Indien ik Beckett had gelezen zonder ooit van Proust te hebben gehoord, zou ik misschien toch onvermijdelijk bij Proust terecht zijn gekomen, omdat ik bij het doornemen van teksten van de Iers- Franse auteur als het ware een wereld aantref die van alle sensualiteit is beroofd. Een antidotum is uitkijken naar sensualiteit of verlangen naar een met lichaam-én-ziel dáár bij de ander en bij de dingen betrokken willen zijn, zoals ik dit ‘dáár-zijn’ – ook in de verwoordingen – in A la recherche terugvind. Voor de ik-verteller is de ontmoeting met Gilberte een beslissende gebeurtenis, een revelatie die zijn wereld oriënteert en verandert en tegelijk een besef en een inzicht die een wedergeboorte veroorzaken. In het Frans kunnen we hier spelen met de woorden connaître als co-naître, een weten dat een samen het licht zien veronderstelt, en met de implicatie van renaissance als herboren worden, een nieuw leven ingaan.

Dit staat haaks op Becketts ontologie en ook op zijn mens- en wereldbeeld, waarvan de auteur een dualistische of manicheïstische ervaring evoceert die de wijsgeer aan het cartesiaanse denken herinnert. De teksten van Proust en Beckett tonen elk op hun beurt hoe we in de wereld zijn en hoe we onze lichamelijkheid kunnen ervaren. Bij Proust is er het gemoed dat zich door de ontmoeting laat aanspreken, waardoor en waarvoor het voor de wereld ontvankelijk wordt – ‘de rozengeuren sperren de neusvleugels wijd open’. De verwoording is belichamend. Bij Beckett is de implicatie in het gebeuren van de wereld haast tot de nulgraad herleid: het lichaam ademt de leegte in en het denkende ik is hiervan – uitsluitend in de tegenwoordige tijd – de kille, gedesincarneerde verteller. Ook in die zin leest en begrijpt Beckett het oeuvre van Proust. Zoals blijkt uit een kleine monografie, geschreven in 1931, kiest hij uit A la recherche juist die passages die hem doen besluiten: ‘Wij zijn alleen. Wij kunnen niet kennen, en wij kunnen niet worden gekend.’ Alsof de mens echt een wezen zou zijn dat niet buiten zichzelf kan treden, dat de ander slechts in zichzelf kent en dat zou liegen als hij het tegendeel zou beweren.

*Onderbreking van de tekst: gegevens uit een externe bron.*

/-- PUSH reports its operand, then the stack pointer 0 (44_stack.md R163). -/
theorem execPush_reports {s : State} (hf : s.fault = none) (a : Byte) :
    ∃ t, execPush a s = .next t ∧
      s.Reports (if 7 < a.toNat then some (.registerIndexOutOfRange, a.toNat)
        else if s.reg 7 = 0 then some (.stackOutOfRange, 0) else none) t := by
  refine withReg_reports fun r _ => ⟨_, rfl, ?_⟩
  rcases pushReg_cases r s with ⟨hz, hpush⟩ | ⟨hnz, hpush⟩ <;> rw [hpush]
  · rw [if_pos (show s.reg 7 = 0 from hz)]
    exact raise_reports s .stackOutOfRange 0
  · rw [if_neg (show s.reg 7 ≠ 0 from hnz)]
    exact ⟨hf, rfl⟩

/-- POP reports its operand, then the byte 255 to increment (44_stack.md R163). -/
theorem execPop_reports {s : State} (hf : s.fault = none) (a : Byte) :
    ∃ t, execPop a s = .next t ∧
      s.Reports (if 7 < a.toNat then some (.registerIndexOutOfRange, a.toNat)
        else if (if a = 7 then s.memRead (s.reg 7) else s.reg 7) = 255 then some (.stackOutOfRange, 255) else none) t := by
  refine withReg_reports fun r hr => ⟨_, rfl, ?_⟩
  have hbase : (if a = 7 then s.memRead (s.reg 7) else s.reg 7) = s.popBase r :=
    if_congr (hr ▸ ⟨regByte_inj (q := 7), congrArg regByte⟩) rfl rfl
  simp only [hbase, ← popIncrement_eq_256_iff]
  rcases popReg_cases r s with ⟨hover, hpop⟩ | ⟨hle, hpop⟩
  · rw [hpop, if_pos hover]
    exact raise_reports s .stackOutOfRange 255
  · rw [hpop, if_neg (by omega)]
    exact ⟨hf, rfl⟩

/-! #### What a step reports -/

/-- With the fetch in range, the fetched instruction's arm reports what the chain says. -/
theorem exec_fetched_reports {s : State} (hf : s.fault = none) (hp : s.pc ≤ 253) :
    ∃ t, exec s.fetched s = .next t ∧ s.Reports (reportedCondition s) t := by
  unfold State.fetched
  rcases decodeTriple_cases (s.fetchByte 0) (s.fetchByte 1) (s.fetchByte 2) with
    ⟨hop, h⟩ | ⟨hop, h⟩ | ⟨hop, h⟩ | ⟨hop, h⟩ | ⟨hop, h⟩ | ⟨hop, h⟩ | ⟨hop, h⟩ | ⟨hop, h⟩ <;> rw [h]
  · rw [reportedCondition_halt hp hop]
    exact ⟨_, rfl, hf, rfl⟩
  · rw [reportedCondition_oneOperand hp (.inl hop)]
    exact withReg_reports fun _ _ => ⟨_, rfl, hf, rfl⟩
  · rw [reportedCondition_oneOperand hp (.inr hop)]
    exact withReg_reports fun _ _ => ⟨_, rfl, hf, rfl⟩
  · rw [reportedCondition_twoOperands hp (.inl hop)]
    exact alu_reports hf .add _ _
  · rw [reportedCondition_twoOperands hp (.inr hop)]
    exact alu_reports hf .multiply _ _
  · rw [reportedCondition_push hp hop]
    exact execPush_reports hf _
  · rw [reportedCondition_pop hp hop]
    exact execPop_reports hf _
  · rw [reportedCondition_unrecognized hp hop]
    exact ⟨_, rfl, hf, rfl⟩

/-- A step of a running core reports the first condition of the chain: the fetch range is looked at before memory is read. -/
theorem step_reports {s : State} (hm : s.mayStep = true) :
    ∃ t, step s = .next t ∧ s.Reports (reportedCondition s) t := by
  rcases Nat.lt_or_ge 253 s.pc with hp | hp
  · rw [step_of_fetchOutOfRange hm hp, reportedCondition, if_pos hp]
    exact ⟨_, rfl, raise_reports s .fetchOutOfRange s.pc⟩
  · rw [step_of_fetchInRange hm hp]
    exact exec_fetched_reports ((mayStep_iff s).mp hm).2 hp

/-- Settles O32: `State.Reports` is the obligation's way of reporting, and a step reports the chain's condition. -/
theorem firstConditionIsReported : Obligations.FirstConditionIsReported :=
  fun s hr hf => step_reports ((mayStep_iff s).mpr ⟨hr, hf⟩)

/-! #### The info of a fault, and the latch -/

/-- The fatal conditions of the chain, with the info of each (60_exceptions.md R182, R184 to R186). -/
theorem reportedCondition_fault {s : State} {cause : FaultCause} {info : Nat}
    (h : reportedCondition s = some (cause.condition, info)) :
    (cause = .fetchOutOfRange ∧ 253 < s.pc ∧ info = s.pc) ∨
    (cause = .registerIndexOutOfRange ∧ 8 ≤ info ∧ info ≤ 255 ∧
      (info = (s.fetchByte 1).toNat ∨ info = (s.fetchByte 2).toNat)) ∨
    (cause = .stackOutOfRange ∧ s.fetchByte 0 = 0x45 ∧ info = 0) ∨
    (cause = .stackOutOfRange ∧ s.fetchByte 0 = 0x46 ∧ info = 255) := by
  have hcause (c : FaultCause) {n : Nat} (he : some (c.condition, n) = some (cause.condition, info)) :
      cause = c ∧ info = n := by
    obtain ⟨hc, hn⟩ := Prod.mk.inj (Option.some.inj he)
    exact ⟨(condition_injective hc).symm, hn.symm⟩
  dsimp only [reportedCondition] at h
  generalize (if s.fetchByte 1 = 7 then s.memRead (s.reg 7) else s.reg 7) = base at h
  split at h
  · next hp =>
    obtain ⟨rfl, rfl⟩ := hcause .fetchOutOfRange h
    exact .inl ⟨rfl, hp, rfl⟩
  split at h
  · cases cause <;> cases h
  split at h
  · next ha =>
    obtain ⟨rfl, rfl⟩ := hcause .registerIndexOutOfRange h
    exact .inr (.inl ⟨rfl, ha.2, Nat.le_of_lt_succ (BitVec.isLt _), .inl rfl⟩)
  split at h
  · next hb =>
    obtain ⟨rfl, rfl⟩ := hcause .registerIndexOutOfRange h
    exact .inr (.inl ⟨rfl, hb.2, Nat.le_of_lt_succ (BitVec.isLt _), .inr rfl⟩)
  split at h
  · next hpush =>
    obtain ⟨rfl, rfl⟩ := hcause .stackOutOfRange h
    exact .inr (.inr (.inl ⟨rfl, hpush.1, rfl⟩))
  split at h
  · next hpop =>
    obtain ⟨rfl, rfl⟩ := hcause .stackOutOfRange h
    exact .inr (.inr (.inr ⟨rfl, hpop.1, rfl⟩))
  · cases h

/-- No step follows a faulted state (40_execution_cycle.md R118). -/
theorem step_ne_next_of_fault {s : State} {r : FaultRecord} (h : s.fault = some r) (u : State) : step s ≠ .next u := by
  rw [endedCoreTakesNoStep.1 s r h]
  exact nofun

/-- Settles O31: the latch set is the condition the step reported, whose info the chain gives, and no step follows it. -/
theorem faultsArePrecise : Obligations.FaultsArePrecise := by
  intro s t h hf
  obtain ⟨u, hu, hrep⟩ := step_reports (step_next h).1
  obtain rfl := Host.Outcome.next.inj (hu.symm.trans h)
  obtain ⟨cause, info, hc, rfl⟩ := hrep.exists_cause hf
  exact ⟨⟨⟨cause, s.pc, info⟩, rfl, rfl, reportedCondition_fault hc⟩, step_ne_next_of_fault (raise_fault s cause info)⟩

/-- Settles O33: a set latch fails the loop's test, and the reset state's latch is empty. -/
theorem faultLatchHoldsUntilReset : Obligations.FaultLatchHoldsUntilReset := by
  refine fun s r h => ⟨step_ne_next_of_fault h, fun k => run_stopped k s ?_, rfl⟩
  rw [State.mayStep, h]
  exact Bool.and_false _

end Sys2Proof.Machine

/-! ### Proofs about reset (70_reset_and_hazards.md R210) -/

namespace Sys2Proof.Machine

open Sys2Proof

/-- Of the registers, x[7] alone is not 0 after reset: it is the stack pointer, at `SP_RESET` (10_state.md R33). -/
theorem reset_reg : ∀ r : RegIdx, State.reset.reg r = if r = 7 then 0xF4 else 0 := by decide

/-- No cell is listed after reset, and an unlisted cell reads as 0 (10_state.md R33). -/
theorem reset_memRead (a : Byte) : State.reset.memRead a = 0 := rfl

/-- Settles O1: the reset input leads to the reset state from anywhere, whose registers and cells are read above and whose
other fields are stated outright. -/
theorem resetEstablishesEveryValue : Obligations.ResetEstablishesEveryValue :=
  fun _ => ⟨reset_reg, rfl, rfl, rfl, reset_memRead, rfl, rfl, rfl, rfl⟩

end Sys2Proof.Machine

Zulke uitspraken zijn in A la recherche te lezen, maar het hele werk is een hommage aan de zintuiglijke betrokkenheid op het buiten, op het ‘daar’. Wellicht ongewild drijft Beckett mij naar Proust. Wellicht heb ik ze daarom allebei nodig om de zintuiglijkheid te exploreren, om mijn existentie te ondervragen. Wat kunnen we meer verlangen van een literatuur die ons begeleidt?